To model inadequate zinc intake prevalent in human populations, both severe and marginal zinc deficient diets have been used in animal studies to examine various health outcomes, including the effects on DNA damage and integrity. While severe zinc deficiency caused more damage, animals with marginal zinc deficiency similarly had increased oxidative stress, impaired DNA integrity and DNA repair functions, and increased DNA damage compared to animals in the zinc adequate group (Song et al., 2009b). Marginal zinc deficiency also sensitized animals to increased oxidative DNA damage after chronic exercise (Song et al., 2010a), altered zinc transporter expression and zinc homeostasis in the prostate (Song et al., 2010b), increased age-related chronic inflammation (Wong et al., 2021) and enhanced toxicity associated with exposure to heavy metals (see next section). Importantly, zinc repletion studies showed the deleterious effects of zinc deficiency on DNA integrity can be reversed via dietary intervention. The effects of dietary zinc depletion and repletion in rats showed the increase in DNA damage induced with low zinc intake can be normalized with zinc repletion that restored DNA integrity (Song et al., 2009b). Notably, similar observations were reported in human studies. In one human study, increased DNA strand breaks in peripheral blood cells associated with dietary zinc depletion were ameliorated by zinc repletion (Song et al., 2009a). In other human studies, a moderate increase in dietary zinc (Zyba et al., 2017) or daily oral zinc supplementation (Joray et al., 2015) resulted in a reduction in DNA strand breaks in leukocytes of individuals with improved zinc status. Collectively, these studies reaffirm Dr. Ames’ Triage Theory, and showed dietary zinc deficiencies contribute to oxidative stress and DNA damage that can be reversed via dietary interventions. This underscores the role of zinc in maintaining DNA integrity and health, and the potential for disease prevention via increased zinc intake.

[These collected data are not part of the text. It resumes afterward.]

-- ==== Sys2Proof/Tests/Slice0.lean ====
section
/-! SUPPORT. The model's own tests: well-formedness, decoding, one step of each command on values of 95_test_vectors.md,
the host port, and for each statement with hypotheses a witness that meets them. -/

namespace Sys2Proof.Tests
open Sys2Proof.Machine

section WellFormed

/-! The words 30_encoding.md R65 and R66 and 95_test_vectors.md section 7 call illegal. -/

theorem test_check_opcode_refuses_0x49 : opcodeAssigned 0x00000049 = false := by decide
theorem test_check_opcode_refuses_zero : opcodeAssigned 0x00000000 = false := by decide
theorem test_check_reserved_refuses_N_with_A : reservedZero 0x00000143 = false := by decide
theorem test_check_reserved_refuses_A_with_B : reservedZero 0x00010012 = false := by decide
theorem test_check_reserved_refuses_AB_with_Z : reservedZero 0x01835711 = false := by decide
theorem test_illegal_words_are_ill_formed :
    [0x00000000, 0xFFFFFFFF, 0x00000049, 0x00000143, 0x00010012, 0x01835711, 0x00000150].all
      (fun w => !wordWellFormed w) = true := by decide
theorem test_illegal_words_do_not_decode :
    decode 0x00000000 = .error .unassignedOpcode ∧ decode 0xFFFFFFFF = .error .unassignedOpcode ∧
      decode 0x00000049 = .error .unassignedOpcode ∧ decode 0x00000143 = .error .reservedBits ∧
      decode 0x00010012 = .error .reservedBits ∧ decode 0x01835711 = .error .reservedBits ∧
      decode 0x00000150 = .error .reservedBits := by decide

end WellFormed

section Decoding

/-! Words written out in 95_test_vectors.md sections 3 to 8 and 30_encoding.md. -/

theorem test_decode_gf :
    decode 0x00000010 = .ok .gfinit ∧ decode 0x00835711 = .ok (.gfmul 0x57 0x83) ∧
      decode 0x00005312 = .ok (.gfinv 0x53) ∧ decode 0x0000F613 = .ok (.logrd 0xf6) ∧
      decode 0x00001914 = .ok (.ilogrd 0x19) := by decide
theorem test_decode_sbox :
    decode 0x00000020 = .ok .sbinit ∧ decode 0x00005321 = .ok (.sbox 0x53) ∧ decode 0x0000ED22 = .ok (.isbox 0xed) := by
  decide
theorem test_decode_keySchedule :
    decode 0x00000030 = .ok .keyinit ∧ decode 0x00002B31 = .ok (.ksrd 43) ∧ decode 0x00000032 = .ok .ctxrel := by decide
theorem test_decode_blockTransform :
    decode 0x00000140 = .ok (.ldst 1) ∧ decode 0x0000FF41 = .ok (.stst 255) ∧ decode 0x0000C842 = .ok (.ark 200) ∧
      decode 0x00000043 = .ok .subb ∧ decode 0x00000044 = .ok .shr ∧ decode 0x00000045 = .ok .mixc ∧
      decode 0x00000046 = .ok .isubb ∧ decode 0x00000047 = .ok .ishr ∧ decode 0x00000048 = .ok .imixc ∧
      decode 0x0000004E = .ok (.encblk 0) ∧ decode 0x0000004F = .ok (.decblk 0) := by decide
theorem test_decode_buffer :
    decode 0x00000050 = .ok .initvec ∧ decode 0x00000051 = .ok .enc ∧ decode 0x00000052 = .ok .dec := by decide
theorem test_encode : encode (.gfmul 0x57 0x83) = 0x00835711 ∧ encode (.ark 10) = 0x00000A42 ∧ encode .dec = 0x00000052 := by
  decide
theorem test_decodeTableWord :
    decodeTableWord 8 0x43 = some .subb ∧ decodeTableWord 32 0x00835711 = some (.gfmul 0x57 0x83) ∧
      decodeTableWord 32 0x00000143 = none := by decide

end Decoding

section States

/-! Small states with the tables and the schedule that 95_test_vectors.md prints. -/

def stateAfter : Outcome → Option State
  | .next t => some t
  | .fault _ => none
  | .refused _ => none

def resultAfter (o : Outcome) : Option Word := (stateAfter o).map State.result

/-- ERR and STATUS, the two columns of section 7. -/
def reportAfter (o : Outcome) : Option (Word × Word) := (stateAfter o).map (fun t => (t.err, statusWord t))

def matrixAfter (o : Outcome) : Option Matrix := (stateAfter o).map State.state

def logTable : Table := ⟨⟨specLogEntries.map (BitVec.ofNat 8)⟩, by decide +kernel⟩
def ilogTable : Table := ⟨⟨specIlogEntries.map (BitVec.ofNat 8)⟩, by decide +kernel⟩
def sboxTable : Table := ⟨⟨specSboxEntries.map (BitVec.ofNat 8)⟩, by decide +kernel⟩
def isboxTable : Table := ⟨⟨specIsboxEntries.map (BitVec.ofNat 8)⟩, by decide +kernel⟩

/-- Reset, then GFINIT. -/
def gfState : State := { State.reset with log := logTable, ilog := ilogTable, gfValid := true }

/-- Reset, GFINIT, then SBINIT. -/
def sbState : State := { gfState with sbox := sboxTable, isbox := isboxTable, sbValid := true }

/-- The schedule of section 4.2, key 00 01 .. 0f. -/
def schedule42 : List Nat :=
  [0x03020100, 0x07060504, 0x0b0a0908, 0x0f0e0d0c, 0xfd74aad6, 0xfa72afd2, 0xf178a6da, 0xfe76abd6, 0x0bcf92b6, 0xf1bd3d64, 0x00c59bbe] ++
  [0xfeb33068, 0x4e74ffb6, 0xbfc9c2d2, 0xbf0c596c, 0x41bf6904, 0xbcf7f747, 0x033e3595, 0xbc326cf9, 0xfd8d05fd, 0xe8a3aa3c, 0xeb9d9fa9] ++
  [0x57aff350, 0xaa22f6ad, 0x7d0f395e, 0x9692a6f7, 0xc13d55a7, 0x6b1fa30a, 0x1a70f914, 0x8ce25fe3, 0x4ddf0a44, 0x26c0a94e, 0x35874347] ++
  [0xb9651ca4, 0xf4ba16e0, 0xd27abfae, 0xd1329954, 0x685785f0, 0x9ced9310, 0x4e972cbe, 0x7f1d1113, 0x174a94e3, 0x8ba707f3, 0xc5302b4d]

/-- The context of section 4.2. -/
def ctxState : State :=
  { sbState with
    ctxValid := true
    nk := 4
    r := 10
    ks := ⟨⟨schedule42.map (BitVec.ofNat 32) ++ List.replicate 16 0⟩, by decide +kernel⟩ }

/-- A block of 16 bytes, written in block order. -/
def blockOf (n : Nat) (i : Nat) : Byte := BitVec.ofNat 8 (n / 256 ^ (15 - i))

/-- The state a block is loaded to. -/
def matrixOfBlock (n : Nat) : Matrix := matrixOf (fun x y => blockOf n (x.val + 4 * y.val))

/-- A byte window that holds a block at `base` and zeros elsewhere. -/
def windowOfBlock (base n : Nat) : Memory :=
  (List.range 16).filterMap (fun i => if blockOf n i = 0 then none else some (base + i, blockOf n i))

/-- The context of section 4.2 with a block in STATE. -/
def withBlock (n : Nat) : State := { ctxState with state := matrixOfBlock n }

/-- KEY = 00 01 .. 0f, KEYLEN = 16. -/
def keyState : State := { State.reset with key := windowOfBlock 0 0x000102030405060708090a0b0c0d0e0f, keylen := 16 }

end States

section Commands

/-! Sections 3, 3.1, 4.2, 5, 6 and 7. One kernel check at a time, for the memory's sake. -/

set_option Elab.async false

theorem test_gfinit_tables :
    (stateAfter (exec .gfinit State.reset)).map
        (fun t => (tableRead t.log 0x53, tableRead t.ilog 0xfe, tableRead t.ilog 0xff, statusWord t)) =
      some (0x30, 0xf6, 0x00, 0x00000005) := by decide +kernel
theorem test_gfmul_wraps_at_255 : resultAfter (exec (.gfmul 0x03 0xf6) gfState) = some 0x01 := by decide +kernel
theorem test_gfmul_zero_reads_no_table : resultAfter (exec (.gfmul 0x00 0x57) gfState) = some 0x00 := by decide +kernel
theorem test_gfinv : resultAfter (exec (.gfinv 0x53) gfState) = some 0xca := by decide +kernel
theorem test_gfinv_one_is_the_unwritten_entry : resultAfter (exec (.gfinv 0x01) gfState) = some 0x00 := by decide +kernel
theorem test_logrd : resultAfter (exec (.logrd 0xf6) gfState) = some 0xfe := by decide +kernel
theorem test_logrd_before_gfinit : reportAfter (exec (.logrd 0x02) State.reset) = some (7, 0x00000002) := by decide +kernel
theorem test_ilogrd : resultAfter (exec (.ilogrd 0x33) gfState) = some 0x0c := by decide +kernel
theorem test_sbinit :
    (stateAfter (exec .sbinit gfState)).map
        (fun t => (tableRead t.sbox 0x53, tableRead t.isbox 0x7c, tableRead t.isbox 0x63, statusWord t)) =
      some (0xed, 0x01, 0x00, 0x0000000d) := by decide +kernel
theorem test_sbinit_before_gfinit : reportAfter (exec .sbinit State.reset) = some (7, 0x00000002) := by decide +kernel
theorem test_sbox : resultAfter (exec (.sbox 0x53) sbState) = some 0xed := by decide +kernel
theorem test_sbox_before_sbinit : reportAfter (exec (.sbox 0x00) gfState) = some (7, 0x00000006) := by decide +kernel
theorem test_isbox : resultAfter (exec (.isbox 0xed) sbState) = some 0x53 := by decide +kernel
theorem test_keyinit :
    (stateAfter (exec .keyinit keyState)).map (fun t => (ksRead t.ks 4, ksRead t.ks 43, ctxinfoWord t, statusWord t)) =
      some (0xfd74aad6, 0xc5302b4d, 0x00002CA4, 0x0000001d) := by decide +kernel
theorem test_keyinit_length_17 :
    reportAfter (exec .keyinit { ctxState with keylen := 17 }) = some (1, 0x0000001e) := by decide +kernel
theorem test_ksrd_43 : resultAfter (exec (.ksrd 43) ctxState) = some 0xc5302b4d := by decide +kernel
theorem test_ksrd_44 : reportAfter (exec (.ksrd 44) ctxState) = some (9, 0x0000001e) := by decide +kernel
theorem test_ctxrel :
    (stateAfter (exec .ctxrel ctxState)).map (fun t => (ksRead t.ks 43, ctxinfoWord t, statusWord t)) =
      some (0, 0x00000000, 0x0000000d) := by decide +kernel
theorem test_ldst_1 :
    matrixAfter (exec (.ldst 1) { ctxState with ibuf := windowOfBlock 16 0x00112233445566778899aabbccddeeff }) =
      some (matrixOfBlock 0x00112233445566778899aabbccddeeff) := by decide +kernel
theorem test_stst_255 :
    (stateAfter (exec (.stst 255) (withBlock 0x00112233445566778899aabbccddeeff))).map State.obuf =
      some (windowOfBlock 4080 0x00112233445566778899aabbccddeeff) := by decide +kernel
theorem test_ark_10 :
    matrixAfter (exec (.ark 10) (withBlock 0)) = some (matrixOfBlock 0x13111d7fe3944a17f307a78b4d2b30c5) := by
  decide +kernel
theorem test_ark_11 : reportAfter (exec (.ark 11) ctxState) = some (9, 0x0000001e) := by decide +kernel
theorem test_subb :
    matrixAfter (exec .subb (withBlock 0x000102030405060708090a0b0c0d0e0f)) =
      some (matrixOfBlock 0x637c777bf26b6fc53001672bfed7ab76) := by decide +kernel
theorem test_shr :
    matrixAfter (exec .shr (withBlock 0x000102030405060708090a0b0c0d0e0f)) =
      some (matrixOfBlock 0x00050a0f04090e03080d02070c01060b) := by decide +kernel
theorem test_mixc :
    matrixAfter (exec .mixc (withBlock 0xdb135345f20a225c01010101c6c6c6c6)) =
      some (matrixOfBlock 0x8e4da1bc9fdc589d01010101c6c6c6c6) := by decide +kernel
theorem test_isubb :
    matrixAfter (exec .isubb (withBlock 0x637c777bf26b6fc53001672bfed7ab76)) =
      some (matrixOfBlock 0x000102030405060708090a0b0c0d0e0f) := by decide +kernel
theorem test_ishr :
    matrixAfter (exec .ishr (withBlock 0x000102030405060708090a0b0c0d0e0f)) =
      some (matrixOfBlock 0x000d0a0704010e0b0805020f0c090603) := by decide +kernel
theorem test_imixc :
    matrixAfter (exec .imixc (withBlock 0x01000000000100000000010000000001)) =
      some (matrixOfBlock 0x0e090d0b0b0e090d0d0b0e09090d0b0e) := by decide +kernel
theorem test_encblk :
    (stateAfter (exec (.encblk 0) { ctxState with ibuf := windowOfBlock 0 0x00112233445566778899aabbccddeeff })).map
        State.obuf =
      some (windowOfBlock 0 0x69c4e0d86a7b0430d8cdb78070b4c55a) := by decide +kernel
theorem test_encblk_without_context : reportAfter (exec (.encblk 0) gfState) = some (6, 0x00000006) := by decide +kernel
theorem test_decblk :
    (stateAfter (exec (.decblk 0) { ctxState with ibuf := windowOfBlock 0 0x69c4e0d86a7b0430d8cdb78070b4c55a })).map
        State.obuf =
      some (windowOfBlock 0 0x00112233445566778899aabbccddeeff) := by decide +kernel
theorem test_decblk_without_context : reportAfter (exec (.decblk 0) sbState) = some (6, 0x0000000e) := by
  decide +kernel
theorem test_initvec_keeps_the_context :
    (stateAfter (exec .initvec ctxState)).map (fun t => (ctxinfoWord t, statusWord t)) = some (0x00002CA4, 0x0000001d) := by
  decide +kernel
theorem test_enc_one_block :
    (stateAfter (exec .enc { ctxState with
        ibuf := windowOfBlock 0 0x00112233445566778899aabbccddeeff, inlen := 16, outlen := 16 })).map State.obuf =
      some (windowOfBlock 0 0x69c4e0d86a7b0430d8cdb78070b4c55a) := by decide +kernel
theorem test_enc_check_order :
    reportAfter (exec .enc { State.reset with inlen := 5, outlen := 7 }) = some (6, 0x00000002) ∧
      reportAfter (exec .enc { ctxState with inlen := 17, outlen := 16 }) = some (3, 0x0000001e) ∧
      reportAfter (exec .enc { ctxState with inlen := 8191, outlen := 8191 }) = some (4, 0x0000001e) ∧
      reportAfter (exec .enc { ctxState with inlen := 8192, outlen := 8192 }) = some (10, 0x0000001e) := by decide +kernel
theorem test_dec_check_order :
    reportAfter (exec .dec { ctxState with inlen := 15, outlen := 15 }) = some (4, 0x0000001e) ∧
      reportAfter (exec .dec { ctxState with inlen := 4112, outlen := 4112 }) = some (10, 0x0000001e) := by decide +kernel
theorem test_dec_zero_length :
    (stateAfter (exec .dec (withBlock 0x01000000000100000000010000000001))).map (fun t => (t.obuf, t.state, statusWord t)) =
      some ([], matrixOfBlock 0x01000000000100000000010000000001, 0x0000001d) := by decide +kernel

end Commands

section Host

Zinc status and toxic metals exposure in the environment

Zinc deficiencies often occur in human populations in regions of the world that are also co-exposed to toxic heavy metal contaminants (Wong et al., 2019). In addition to direct health consequences (Triage response) attributed to inadequate micronutrient intake, an extension to the Triage Theory is that micronutrient deficiencies such as inadequate zinc can impair the cellular responses to environmental stresses, such as toxic metals exposure to exacerbate negative health outcomes. In this section, we discuss how zinc deficiency and zinc supplementation alter response to toxic metals exposure in cell culture, animals, and human studies.

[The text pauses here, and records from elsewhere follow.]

/-! ### The one operation that writes it -/

/-- A save that completes finds its reduced bank in the store and leaves the others as they were
(20_memory.md R62, R64). -/
theorem savePattern_writes_one_bank {b : Nat} {s t : State} (h : savePattern b s = .next t) :
    (reduceBank s.cfg b).toNat < s.store.length ∧
      ∀ a, a ≠ (reduceBank s.cfg b).toNat → storeRead t.store a = storeRead s.store a := by
  obtain ⟨hb, rfl⟩ := savePattern_cases h
  exact ⟨hb, fun _ ha => storeRead_set_other s.store (savedEntry s) ha⟩

/-- A Hold in PatternSave is a save into the slot (44_mode_controller.md R214, R220). -/
theorem exec_evHold_of_patternSave {s : State} (hm : s.mode = .patternSave) :
    exec .evHold s =
      savePattern s.slot.toNat (s.panel .performance s.slot (emittedCode (.save s.slot))) := by
  have htr : onHold s = ⟨.performance, s.slot, .save s.slot⟩ := by simp only [onHold, hm]
  change runPanel (onHold s) s = _
  rw [htr]
  rfl

/-- A command that saves nothing keeps the store: of the cases of `Ran` only the two saves write
it. -/
theorem ran_store {i : Instr} {s t : State} (h : Ran s i t) :
    t.store = s.store ∨ (∃ b, i = .save b) ∨ (i = .evHold ∧ s.mode = .patternSave) := by
  cases h with
  | @save b _ _ => exact .inr (.inl ⟨b, rfl⟩)
  | panelSave hm _ => exact .inr (.inr ⟨rfl, hm⟩)
  | iter h => exact .inl (iterate_store h)
  | panelStep _ _ h => exact .inl (iterate_store h :)
  | rste => exact .inl (resetEdge_store s)
  | chlen d => exact .inl (changeLength_store d s)
  | panelLength => exact .inl (changeLength_store _ _)
  | nop | stage | panelLoad | fset | fclr | drunk | panelOnly => exact .inl rfl

/-- Settles O41: by the cases of `Ran` only the two saves write the store, and each is one
`savePattern`. -/
theorem storeIsWrittenOnlyBySaves : Obligations.StoreIsWrittenOnlyBySaves := by
  refine ⟨fun i s t h hne => (ran_store (ran_of_exec h)).resolve_left hne,
    fun b s t h => savePattern_writes_one_bank h, fun s t hm h => ?_, fun s hs => ?_⟩
  · have hsave := (exec_evHold_of_patternSave hm).symm.trans h
    exact (savePattern_writes_one_bank hsave :)
  · rw [reduceBank_of_lt hs.1 (slot_lt_of_lawful hs)]

/-! ### The bytes of a command word -/

/-- The high byte before the low byte is the word. -/
theorem highByte_append_lowByte (w : Word) : w.extractLsb' 8 8 ++ w.extractLsb' 0 8 = w :=
  calc w.extractLsb' 8 8 ++ w.extractLsb' 0 8
      = w.extractLsb' 0 (8 + 8) := BitVec.extractLsb'_append_extractLsb'_eq_extractLsb' rfl
    _ = w := BitVec.extractLsb'_eq_self

/-- Settles O52: either order joins the high byte before the low byte. -/
theorem commandWordOfItsBytes : Obligations.CommandWordOfItsBytes := by
  intro o w
  cases o with
  | big => exact highByte_append_lowByte w
  | little => exact highByte_append_lowByte w

end Sys2Proof.Machine


/-! # Proofs about the encoding: the decoder and its rows, the round trips, the reserved words -/

namespace Sys2Proof

/-! ### The rows of the opcode map -/

/-- No word matches both rows (30_encoding.md R83). -/
abbrev RowsDisjoint (r q : OpRow) : Prop := ∀ w : Word, ¬ (r.accepts w = true ∧ q.accepts w = true)

/-- Two rows whose patterns differ on a bit both masks read have no word in common. -/
theorem rowsDisjoint_of_pat_ne {r q : OpRow} (h : r.pat &&& q.mask ≠ q.pat &&& r.mask) :
    RowsDisjoint r q := by
  rintro w ⟨hr, hq⟩
  rw [OpRow.accepts, beq_iff_eq] at hr hq
  exact h (by rw [← hr, ← hq, BitVec.and_assoc, BitVec.and_assoc, BitVec.and_comm r.mask])

theorem opRows_pairwise_disjoint : opRows.Pairwise RowsDisjoint := by
  have hbits : opRows.Pairwise fun r q => r.pat &&& q.mask ≠ q.pat &&& r.mask := by decide
  exact hbits.imp rowsDisjoint_of_pat_ne

theorem row_eq_of_accepts {r q : OpRow} (hr : r ∈ opRows) (hq : q ∈ opRows) {w : Word}
    (hrw : r.accepts w = true) (hqw : q.accepts w = true) : r = q := by
  have hsymm : Std.Symm RowsDisjoint := ⟨fun _ _ h w hb => h w hb.symm⟩
  by_contra hne
  exact opRows_pairwise_disjoint.forall hr hq hne w ⟨hrw, hqw⟩

/-- The decoder reads the operands by the one row that matches. -/
theorem decode_eq_ok_iff {w : Word} {i : Instr} :
    decode w = .ok i ↔ ∃ r ∈ opRows, r.accepts w = true ∧ r.build w = i := by
  unfold decode
  cases hf : opRows.find? fun r => r.accepts w with
  | none =>
    have hnone := List.find?_eq_none.mp hf
    simp only [reduceCtorEq, false_iff]
    exact fun ⟨r, hr, hw, _⟩ => hnone r hr hw
  | some q =>
    have hq := List.mem_of_find?_eq_some hf
    have hqw : q.accepts w = true := List.find?_some (p := fun r : OpRow => r.accepts w) hf
    simp only [Except.ok.injEq]
    constructor
    · exact fun h => ⟨q, hq, hqw, h⟩
    · rintro ⟨r, hr, hrw, hb⟩
      rwa [row_eq_of_accepts hq hr hqw hrw]

theorem decode_eq_error_iff {w : Word} :
    (∃ e, decode w = .error e) ↔ ∀ r ∈ opRows, ¬ r.accepts w = true := by
  rw [← List.find?_eq_none]
  unfold decode
  cases opRows.find? fun r => r.accepts w <;> simp

/-! ### A word cut into its opcode, the bits its row fixes and its field -/

theorem append_eq_iff_halves {n k : Nat} {a c : BitVec n} {b d : BitVec k} :
    a ++ b = c ++ d ↔ a = c ∧ b = d := by
  constructor
  · intro h
    have hhigh := congrArg (BitVec.extractLsb' k n) h
    have hlow := congrArg (BitVec.extractLsb' 0 k) h
    simp only [BitVec.extractLsb'_append_eq_left, BitVec.extractLsb'_append_eq_right] at hhigh hlow
    exact ⟨hhigh, hlow⟩
  · rintro ⟨rfl, rfl⟩
    rfl

section
variable {n k : Nat} (w : BitVec (4 + n + k))

theorem word_eq_parts :
    w = w.extractLsb' (n + k) 4 ++ w.extractLsb' k n ++ w.extractLsb' 0 k := by
  rw [BitVec.extractLsb'_append_extractLsb'_eq_extractLsb' (by omega),
    BitVec.extractLsb'_append_extractLsb'_eq_extractLsb' (by omega)]
  exact BitVec.extractLsb'_eq_self.symm

/-- A mask that reads every bit above the field compares the opcode and the fixed bits. -/
theorem and_mask_eq_iff {p : BitVec (4 + n + k)} (hp : p.extractLsb' 0 k = 0#k) :
    w &&& (BitVec.allOnes 4 ++ BitVec.allOnes n ++ 0#k) = p ↔
      w.extractLsb' (n + k) 4 = p.extractLsb' (n + k) 4 ∧ w.extractLsb' k n = p.extractLsb' k n := by
  conv_lhs => rw [word_eq_parts w, word_eq_parts p, hp]
  simp only [BitVec.and_append, append_eq_iff_halves, BitVec.and_allOnes, BitVec.and_zero, and_true]

end

section
variable {mn : String} {p : Word} {b : Word → Instr} {w : Word}

theorem accepts_noField :
    (OpRow.mk mn p 0xFFFF b).accepts w = true ↔
      w.extractLsb' 12 4 = p.extractLsb' 12 4 ∧ w.extractLsb' 0 12 = p.extractLsb' 0 12 :=
  beq_iff_eq.trans (and_mask_eq_iff (n := 12) (k := 0) w BitVec.of_length_zero)

theorem accepts_oneBitField (hp : p.extractLsb' 0 1 = 0#1) :
    (OpRow.mk mn p 0xFFFE b).accepts w = true ↔
      w.extractLsb' 12 4 = p.extractLsb' 12 4 ∧ w.extractLsb' 1 11 = p.extractLsb' 1 11 :=
  beq_iff_eq.trans (and_mask_eq_iff (n := 11) (k := 1) w hp)

theorem accepts_twoBitField (hp : p.extractLsb' 0 2 = 0#2) :
    (OpRow.mk mn p 0xFFFC b).accepts w = true ↔
      w.extractLsb' 12 4 = p.extractLsb' 12 4 ∧ w.extractLsb' 2 10 = p.extractLsb' 2 10 :=
  beq_iff_eq.trans (and_mask_eq_iff (n := 10) (k := 2) w hp)

theorem accepts_fourBitField (hp : p.extractLsb' 0 4 = 0#4) :
    (OpRow.mk mn p 0xFFF0 b).accepts w = true ↔
      w.extractLsb' 12 4 = p.extractLsb' 12 4 ∧ w.extractLsb' 4 8 = p.extractLsb' 4 8 :=
  beq_iff_eq.trans (and_mask_eq_iff (n := 8) (k := 4) w hp)

end

/-! ### Decode and encode agree -/

/-- Format `I` with its two bits as one field (30_encoding.md R81). -/
theorem formatI_eq_append (i : Bool) (d : Dir) :
    formatI i d = 1#4 ++ 0#10 ++ (BitVec.ofBool i ++ BitVec.ofBool d.bit) := by
  cases i <;> cases d <;> rfl

theorem dir_bit_ofBit (b : Bool) : (Dir.ofBit b).bit = b := by cases b <;> rfl

theorem fieldB_formatB (op : BitVec 4) {b : Nat} (hb : b < 16) : fieldB (formatB op b) = b := by
  rw [fieldB, formatB, BitVec.extractLsb'_append_eq_right, BitVec.toNat_ofNat]
  exact Nat.mod_eq_of_lt hb

theorem decode_formatB {r : OpRow} (hr : r ∈ opRows) {op : BitVec 4} (hm : r.mask = 0xFFF0)
    (hp : r.pat = op ++ 0#12) (b : Nat) : decode (formatB op b) = .ok (r.build (formatB op b)) := by
  refine decode_eq_ok_iff.mpr ⟨r, hr, beq_iff_eq.mpr ?_, rfl⟩
  rw [hm, hp]
  exact formatB_masked op b

/-- Settles O7: a bank number comes back from its field, and the other commands are finitely many
words, each read by its row. -/
theorem decodeOfEncodeIsTheCommand : Obligations.DecodeOfEncodeIsTheCommand := by
  intro i hi
  cases i with
  | save b =>
    have hb := fieldB_formatB 4 (of_decide_eq_true hi)
    exact (decode_formatB (r := opRows[4]) (List.getElem_mem _) rfl rfl b).trans
      (congrArg (fun n => Except.ok (Instr.save n)) hb)
  | stage b =>
    have hb := fieldB_formatB 5 (of_decide_eq_true hi)
    exact (decode_formatB (r := opRows[5]) (List.getElem_mem _) rfl rfl b).trans
      (congrArg (fun n => Except.ok (Instr.stage n)) hb)
  | iter d p => cases d <;> cases p <;> rfl
  | chlen d => cases d <;> rfl
  | nop | rste | evRotl | evRotr | evClick | evDclick | evHold | evCancel | fset | fclr | drunk =>
    rfl

/-- Every word the row accepts is the word of the command the row reads from it. -/
def OpRow.Sound (r : OpRow) : Prop :=
  ∀ w, r.accepts w = true → (r.build w).WellFormed ∧ encode (r.build w) = w

theorem sound_noField {mn : String} {p : Word} {i : Instr} (hi : i.WellFormed) (he : encode i = p) :
    (OpRow.mk mn p 0xFFFF fun _ => i).Sound := by
  intro w h
  rw [OpRow.accepts, beq_iff_eq] at h
  have hw : w = p := BitVec.and_allOnes.symm.trans h
  exact ⟨hi, he.trans hw.symm⟩

theorem extractLsb'_zero_one (w : Word) : w.extractLsb' 0 1 = BitVec.ofBool (w.getLsbD 0) := by
  ext i hi
  simp [Nat.lt_one_iff.mp hi]

theorem extractLsb'_zero_two (w : Word) :
    w.extractLsb' 0 2 = BitVec.ofBool (w.getLsbD 1) ++ BitVec.ofBool (w.getLsbD 0) := by
  have hbits : ∀ x : BitVec 2, x = BitVec.ofBool (x.getLsbD 1) ++ BitVec.ofBool (x.getLsbD 0) := by
    decide
  simpa using! hbits (w.extractLsb' 0 2)

theorem sound_iter {mn : String} :
    (OpRow.mk mn 0x1000 0xFFFC fun w => .iter (fieldD w) (fieldI w)).Sound := by
  intro w h
  obtain ⟨hop, hfix⟩ := (accepts_twoBitField rfl).mp h
  refine ⟨rfl, ?_⟩
  calc formatI (fieldI w) (fieldD w)
      = 1#4 ++ 0#10 ++ (BitVec.ofBool (w.getLsbD 1) ++ BitVec.ofBool (w.getLsbD 0)) := by
        rw [formatI_eq_append, fieldD, dir_bit_ofBit, fieldI]
    _ = w.extractLsb' 12 4 ++ w.extractLsb' 2 10 ++ w.extractLsb' 0 2 := by
        rw [hop, hfix, extractLsb'_zero_two]; rfl
    _ = w := (word_eq_parts (n := 10) (k := 2) w).symm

Chronic environmental and occupational exposure to some heavy metals and metalloids cause diverse toxic effects in the body (Balali-Mood et al., 2021). According to the World Health Organization, lead, cadmium, mercury and arsenic are among the top 10 chemicals of major health concern (WHO, 2020). Data from 2007 to 2012 NHANES survey indicated that approximately 50% of the US population was exposed to a combination of three or more of these toxic metals (Shim et al., 2017). This has significant impact on public health as exposure to cadmium, lead, and arsenic can cause liver damage, injury to the central nervous system and lungs, and has been associated with gastrointestinal disorders, immune dysfunction, kidney dysfunction, cardiovascular dysfunction, degenerative bone disease, birth defects, cancer, and an increase in all-cause mortality (Balali-Mood et al., 2021; Guo et al., 2022). The toxic effects of exposure to heavy metals are complicated and dependent on the exposure route, form of the metal, and the dose and duration of exposure (Tchounwou et al., 2012). It is also notable that the effects of toxic metal exposure are dependent on the characteristics of the person exposed, with factors like age, gender, and nutritional status (e.g., zinc status) as determining factors if toxicity is observed (Tchounwou et al., 2012). Further, tissue accumulation of heavy metals and associated organ-specific toxicity can be modulated by the expression and activity of metal transporters, including zinc transporters (Dashner-Titus et al., 2023; Ferdigg et al., 2025).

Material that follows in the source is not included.